> [What this task involves] Count every line in the records below that contains the string "fused". Report that number alone.

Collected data
/-- A reaction shadow (R583): the step's code, its actuator, and the window (0 to 3, or 4) of the record it belongs to. -/
structure Shadow where
  code : Nat
  actuator : Nat
  window : Option Nat
  deriving DecidableEq, Repr

/-- An open fault window (R582): its place `k`, its record, the actuators its reactions retracted (a mask), and whether
its record took step F. -/
structure FaultWindow where
  k : Nat
  record : FaultRec
  retracted : Nat
  fatal : Bool
  deriving DecidableEq, Repr

/-- The FCU beyond its registers. `windows` are in the order they opened. `nextSeq` is the next REC_SEQ. -/
structure Fcu where
  queue : List FaultRec := []
  windows : List FaultWindow := []
  shadows : List Shadow := []
  nextSeq : Nat := 0
  /-- R587: the phase count of the PIP generator, 0 to 124. -/
  pipPhase : Nat := 0
  /-- R587: the ticks of the half-period in progress, 16 or 17. -/
  pipTicks : Nat := 16
  /-- R588: the watchdog interval runs. -/
  wdogRunning : Bool := false
  deriving DecidableEq, Repr

/-! ### Tally and thermal (chapter 18) -/

/-- An event on its way to or in the Tally inlet (R598 to R600), with the stamps it took on entering. -/
structure TlyEvent where
  kind : Nat
  source : Nat
  code : Nat
  detail : Nat
  link : Nat := 0
  frozen : Bool := false
  poh : Nat := 0
  pcyc : Nat := 0
  cal : Nat := 0
  deriving DecidableEq, Repr

/-- A Tally record (R598). VALID is the record's presence in the ring or the archive. -/
structure TlyRec where
  seq : Nat
  ev : TlyEvent
  repeats : Nat
  fromImage : Bool := false
  deriving DecidableEq, Repr

/-- Where a ring record stands with the archive (R606). -/
inductive ArchState where
  | waiting | copied | archived | lost
  deriving DecidableEq, Repr

/-- A ring slot that holds a valid record. -/
structure RingSlot where
  record : TlyRec
  arch : ArchState
  deriving DecidableEq, Repr

/-- The Tally recorder beyond its registers. -/
structure Tly where
  /-- R600: events each requester position presents, oldest first: FCU, THM, firmware, TLY's own. -/
  waitFcu : List TlyEvent := []
  waitThm : List TlyEvent := []
  waitFw : List TlyEvent := []
  waitOwn : List TlyEvent := []
  /-- R600: the inlet, oldest first, at most 16. -/
  inlet : List TlyEvent := []
  /-- R601: the ring, by index. -/
  ring : Store (Option RingSlot) := []
  /-- R602: the ring index of the last record, where there is one; none once it is sealed. -/
  last : Option Nat := none
  /-- R606: the archive by slot number, and the records the program in progress carries. -/
  archive : Store (Option TlyRec) := []
  programRecs : List TlyRec := []
  programBusy : Bool := false
  archiveRequest : Bool := false
  /-- R608: records of a replayed or device-reset image that wait to be archived. -/
  imageRecs : List TlyRec := []
  /-- R607: a flush waits for TLY_READY. -/
  flushWait : Bool := false
  /-- R610: the CODE of a clear that waits for a freeze to end, and whether an archive erase was cut by power fail. -/
  clearWait : Option Nat := none
  eraseCut : Bool := false
  /-- R612: POH_S at the last LIFE group. -/
  lifePoh : Nat := 0
  deriving DecidableEq, Repr

/-- THM beyond its registers: the sensors that have a previous sample (R615), a mask; seconds counted toward the
minute counters of R611. -/
structure Thm where
  sampled : Nat := 0
  warnSec : Nat := 0
  thrSec : Nat := 0
  deriving DecidableEq, Repr

/-! ### Hosts: NVMe controllers, SAS nexuses, commands in flight, the hazard table (chapters 05 and 06) -/

/-- A submission queue. `prio`: 0 urgent, 1 high, 2 medium, 3 low. `deleting` is the CID of a Delete I/O SQ under way. -/
structure Sq where
  size : Nat
  cq : Nat
  prio : Nat
  head : Nat := 0
  tail : Nat := 0
  deleting : Option Nat := none
  deriving DecidableEq, Repr

/-- A completion queue. `tail` is the CMU's internal tail (R181). -/
structure Cq where
  size : Nat
  vector : Nat
  ien : Bool
  head : Nat := 0
  tail : Nat := 0
  phase : Bool := true
  deriving DecidableEq, Repr

/-- An entry of the Error Information log (R167): the SQID, CID and status it records. -/
structure ErrEntry where
  count : Nat
  sqid : Nat
  cid : Nat
  status : Nat
  deriving DecidableEq, Repr

/-- How a command ends (R165 to R168, R185, R203, R204). `code` is the NVMe status (SCT and SC); `key`, `asc`, `ascq` the
SAS sense; `sas` the SAS status. -/
structure Done where
  code : Nat := 0
  dnr : Bool := false
  crd : Nat := 0
  dw0 : Nat := 0
  sas : Nat := 0
  key : Nat := 0
  asc : Nat := 0
  ascq : Nat := 0
  deriving DecidableEq, Repr

/-- The NVMe controller of a PCIe port (R160). Queue 0 of each store is the admin queue. -/
structure Ctrl where
  ams : Nat := 0
  shst : Nat := 0
  /-- R159, R164: the CMU fetches nothing from this controller. -/
  stopFetch : Bool := false
  /-- R171: the queue quota in force since CC.EN rose; R172: I/O CQs granted, and whether an I/O queue exists since. -/
  quota : Nat := 0
  cqGranted : Nat := 0
  ioCreated : Bool := false
  sqs : Store (Option Sq) := []
  cqs : Store (Option Cq) := []
  /-- R175: the turn token of each class. -/
  classToken : Store Nat := []
  /-- R184: MSI-X enable, the vectors MSI grants, and the masked and pending vectors. -/
  msixOn : Bool := false
  msiVectors : Nat := 0
  masked : Nat := 0
  msixPend : Nat := 0
  /-- R183: committed entries not yet signalled, by vector. -/
  unsignalled : Store Nat := []
  /-- R168: feature values by identifier (a vector's configuration at 0x900 + vector). -/
  feats : Store Nat := []
  /-- R165, R174: CIDs of outstanding Asynchronous Event Requests, and events held until one arrives. -/
  aers : List Nat := []
  events : List Nat := []
  errLog : List ErrEntry := []
  /-- R182, R187: completions of commands that hold no tag, held while their CQ is full. -/
  held : List (HostReq × Done) := []
  changedNs : List Nat := []
  /-- R620: WCTEMP and CCTEMP as latched when CC.EN rose. -/
  wctemp : Nat := 0
  cctemp : Nat := 0
  changedZones : List Nat := []
  deriving DecidableEq, Repr

/-- A block a read has taken: its data, or an unreadable block (R211, R246). -/
inductive Got where
  | data (v : Nat)
  | unreadable
  deriving DecidableEq, Repr

/-- A command in flight that holds a tag (R178). `arrival` is its place in arrival order; `shared` says its tag came from
the shared pool (R179). -/
structure Cmd where
  tag : Nat
  port : Nat
  arrival : Nat
  shared : Bool
  req : HostReq
  /-- The LBA it starts at: a Zone Append's is assigned at arrival (R209). -/
  lba : Nat := 0
  /-- R213: it is an ordered barrier, and it has started. -/
  barrier : Bool := false
  started : Bool := false
  /-- R242: buffer space is reserved; blocks received; R200: the XFER_RDY outstanding (offset, length in blocks). -/
  reserved : Nat := 0
  received : Nat := 0
  /-- R201: bytes received of the block in progress, and those bytes. -/
  partLen : Nat := 0
  part : Nat := 0
  xferRdy : Option (Nat × Nat) := none
  /-- R252: the media operations that fetch its blocks are queued. -/
  mediaQueued : Bool := false
  /-- R185: the CIDs of Aborts that matched it; R213: its fused partner's tag. -/
  partner : Option Nat := none
  abortedBy : Option Nat := none
  /-- R211: blocks the read has taken, and blocks sent to the host. -/
  got : Store (Option Got) := []
  sent : Nat := 0
  /-- R209: it was entered in the HZT at its arrival. -/
  inHzt : Bool := false
  /-- R107: a read that the write buffer wholly satisfied at its arrival. -/
  buffered : Bool := false
  /-- R206: ended with no RESPONSE frame. -/
  silent : Bool := false
  done : Option Done := none
  deriving DecidableEq, Repr

/-- An HZT entry (R209 to R212): the blocks it holds as (LBA, length) pairs, and the tags of the commands that have not
ended among those that own it. -/
structure HzEntry where
  arrival : Nat
  owners : List Nat
  write : Bool
  ns : Nat
  parts : List (Nat × Nat)
  deriving DecidableEq, Repr

/-- Whether the initiator of a nexus is reachable; `losing` while its nexus loss time runs (R207). -/
inductive NexusLink where
  | connected | losing | gone
  deriving DecidableEq, Repr

/-- An I_T nexus of a SAS port (R193, R196): unit attentions as ASC * 256 + ASCQ, oldest first, and the initiator's SAS
address. -/
structure Nexus where
  ua : List Nat := []
  link : NexusLink := .connected
  addr : Nat := 0
  deriving DecidableEq, Repr

/-- The hosts' side of the block beyond its registers. -/
structure Hosts where
  ctrl : Store Ctrl := []
  /-- Key 32 * port + nexus, port 0 or 1; a listed nexus is established. -/
  nexus : Store (Option Nexus) := []
  /-- R197: the command inlets of S0 and S1. -/
  inlet : Store (List HostReq) := []
  /-- R178: entries fetched from host memory that have not passed the tag step, as (port, entry), oldest first. -/
  fetched : List (Nat × HostReq) := []
  /-- R215: the command the stalled tag step holds. -/
  stalled : Option (Nat × HostReq) := none
  cmds : List Cmd := []
  nextArrival : Nat := 0
  hzt : List HzEntry := []
  /-- R203: mode page fields changed since reset: (page * 256 + field) * 32 + scope, where the scope is the logical unit, or
  16 + port for pages 0x19 and 0x1A. An unlisted field has its saved value. -/
  modePages : Store (Option Nat) := []
  /-- R170, R651: staged image data, by endpoint * 2^16 + 4 KiB block. -/
  fwStage : Store Nat := []
  deriving DecidableEq, Repr

/-! ### DRAM (chapter 16) -/

/-- What an access of a DRAM word asks for; a masked write gives the bytes it covers as bits 0 to 63 of `mask`. -/
inductive DramOp where
  | read
  | write (data : Nat)
  | masked (mask data : Nat)
  deriving DecidableEq, Repr

/-- A request that waits for a region operation (R538): its requester position, its word, its operation. -/
structure DramReq where
  pos : Nat
  word : Nat
  op : DramOp
  deriving DecidableEq, Repr

/-- What a region operation does when it completes (R538, R539). -/
inductive RegionJob where
  | clear | adopt | mark
  deriving DecidableEq, Repr

/-- A region operation under way: the words `lo` to `hi - 1` of its data area, and its job. -/
structure RegionBusy where
  lo : Nat
  hi : Nat
  job : RegionJob
  deriving DecidableEq, Repr

/-- The DRAM and DMC beyond its registers. A word is 512 bits. Physical words 2^29 on are the spare rows. -/
structure Dram where
  words : Store Nat := []
  written : Store Bool := []
  /-- R556, R557: rows redirected, bank * 2^16 + row, to their spare row; by the fuse map as loaded, and soft. -/
  fused : Store (Option Nat) := []
  soft : Store (Option Nat) := []
  busy : Store (Option RegionBusy) := []
  waiting : List DramReq := []
  /-- R554: line 73 has been raised since the log filled. -/
  overflowed : Bool := false
  /-- R557: the row being copied and its spare. -/
  copying : Option (Nat × Nat) := none
  deriving DecidableEq, Repr

/-! ### Assist and calibration (chapter 14) -/

/-- ASD's view of one head slot (R481 to R485). -/
structure AsdSlot where
  /-- R482: the next assist frame is the first after a HEAD_PROFILE. -/
  isNew : Bool := false
  /-- R482: a reading is on its way or has arrived: its value, WROTE and STALE. -/
  asked : Bool := false
  reading : Option (Int × Bool × Bool) := none
  /-- R485: the last WROTE reading since the NEW frame. -/
  wrote : Option Int := none
  /-- R484: the last acknowledged ASST_OP and ASST_PRE, whether the last code sent is acknowledged, and CLAMP_HI. -/
  op : Nat := 0
  pre : Nat := 0
  acked : Bool := true
  clampHi : Bool := false
  /-- R484: the voted output waits for ASD. -/
  due : Option Int := none
  /-- R481: the assist table word supplied since the slot's last assist frame. -/
  entry : Nat := 0
  deriving DecidableEq, Repr

/-- The sums of a head's ageing loop (R486): of out, of the base, and the frames accumulated. -/
structure AgeSum where
  sOut : Int := 0
  sBase : Int := 0
  frames : Nat := 0
  deriving DecidableEq, Repr

/-- The target of a calibration value (R496, R497): TGT, UNIT, ZONE and OFFSET. -/
structure CalTarget where
  tgt : Nat
  unit : Nat
  zone : Nat
  offset : Nat
  deriving DecidableEq, Repr

/-- An entry that waits for its target's boundary (R498, R499): its target, the values before and after (the second one a
coefficient's shift), the steps taken and the steps in all, and whether it ramps. -/
structure CalRamp where
  target : CalTarget
  old : Nat
  new : Nat
  old2 : Nat := 0
  new2 : Nat := 0
  step : Nat := 0
  steps : Nat := 1
  ramp : Bool := false
  /-- R495: the context whose list it is from. -/
  run : Option Nat := none
  deriving DecidableEq, Repr

/-- A run's own data (R491, R492, R494): its type, unit and slot, the heads its actuator's slots held at the start, and the words
its trial writes replaced. -/
structure CalRun where
  type : Nat := 0
  unit : Nat := 0
  slot : Nat := 0
  head0 : Option Nat := none
  head1 : Option Nat := none
  trials : List (CalTarget × Nat) := []
  deriving DecidableEq, Repr

/-- A calibration set (R502): the profile words at 32 * (64 * head + zone) + word, the assist table at 64 * head + zone, the
head words, the coefficients at 1024 * actuator + 2 * entry (the shift one above), the device record, the history at
32 * type + unit, and the format table's bytes as a number. An unlisted head word is 0x1000, any other word 0. -/
structure CalSet where
  profile : Store Nat := []
  assist : Store Nat := []
  heads : Store Nat := []
  coef : Store Nat := []
  device : Store Nat := []
  history : Store (Nat × Nat × Nat) := []
  format : Nat := 0
  deriving DecidableEq, Repr

/-- A calibration bank with a valid commit (R502): its SET_SEQ, its set and the set's length in bytes. -/
structure CalBank where
  seq : Nat
  set : CalSet
  len : Nat
  deriving DecidableEq, Repr

/-- A store under way (R503): its snapshot and its SET_SEQ; SET_DIRTY has been set since the snapshot. -/
structure CalStore where
  set : CalSet
  seq : Nat
  bank : Nat
  changed : Bool := false
  deriving DecidableEq, Repr

/-- ASD and CAL beyond their registers. -/
structure Cal where
  /-- Head slot 2 * n + h of ASD; the ageing sums of each head; a run of type 1 holds them at zero. -/
  asd : Store AsdSlot := []
  age : Store AgeSum := []
  /-- R497: the working profile table, the device record, the history, the format table. -/
  profile : Store Nat := []
  device : Store Nat := []
  history : Store (Nat × Nat × Nat) := []
  format : Nat := 0
  runs : Store CalRun := []
  ramps : List CalRamp := []
  store : Option CalStore := none
  /-- R504: the position that the NOR arbiter granted last. -/
  norGranted : Option Nat := none
  deriving DecidableEq, Repr

/-! ### Media (chapter 07) -/

/-- The NVMe zone states (R229). -/
inductive ZoneCond where
  | empty | implicitlyOpened | explicitlyOpened | closed | full | readOnly | offline
  deriving DecidableEq, Repr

> [Task result] 2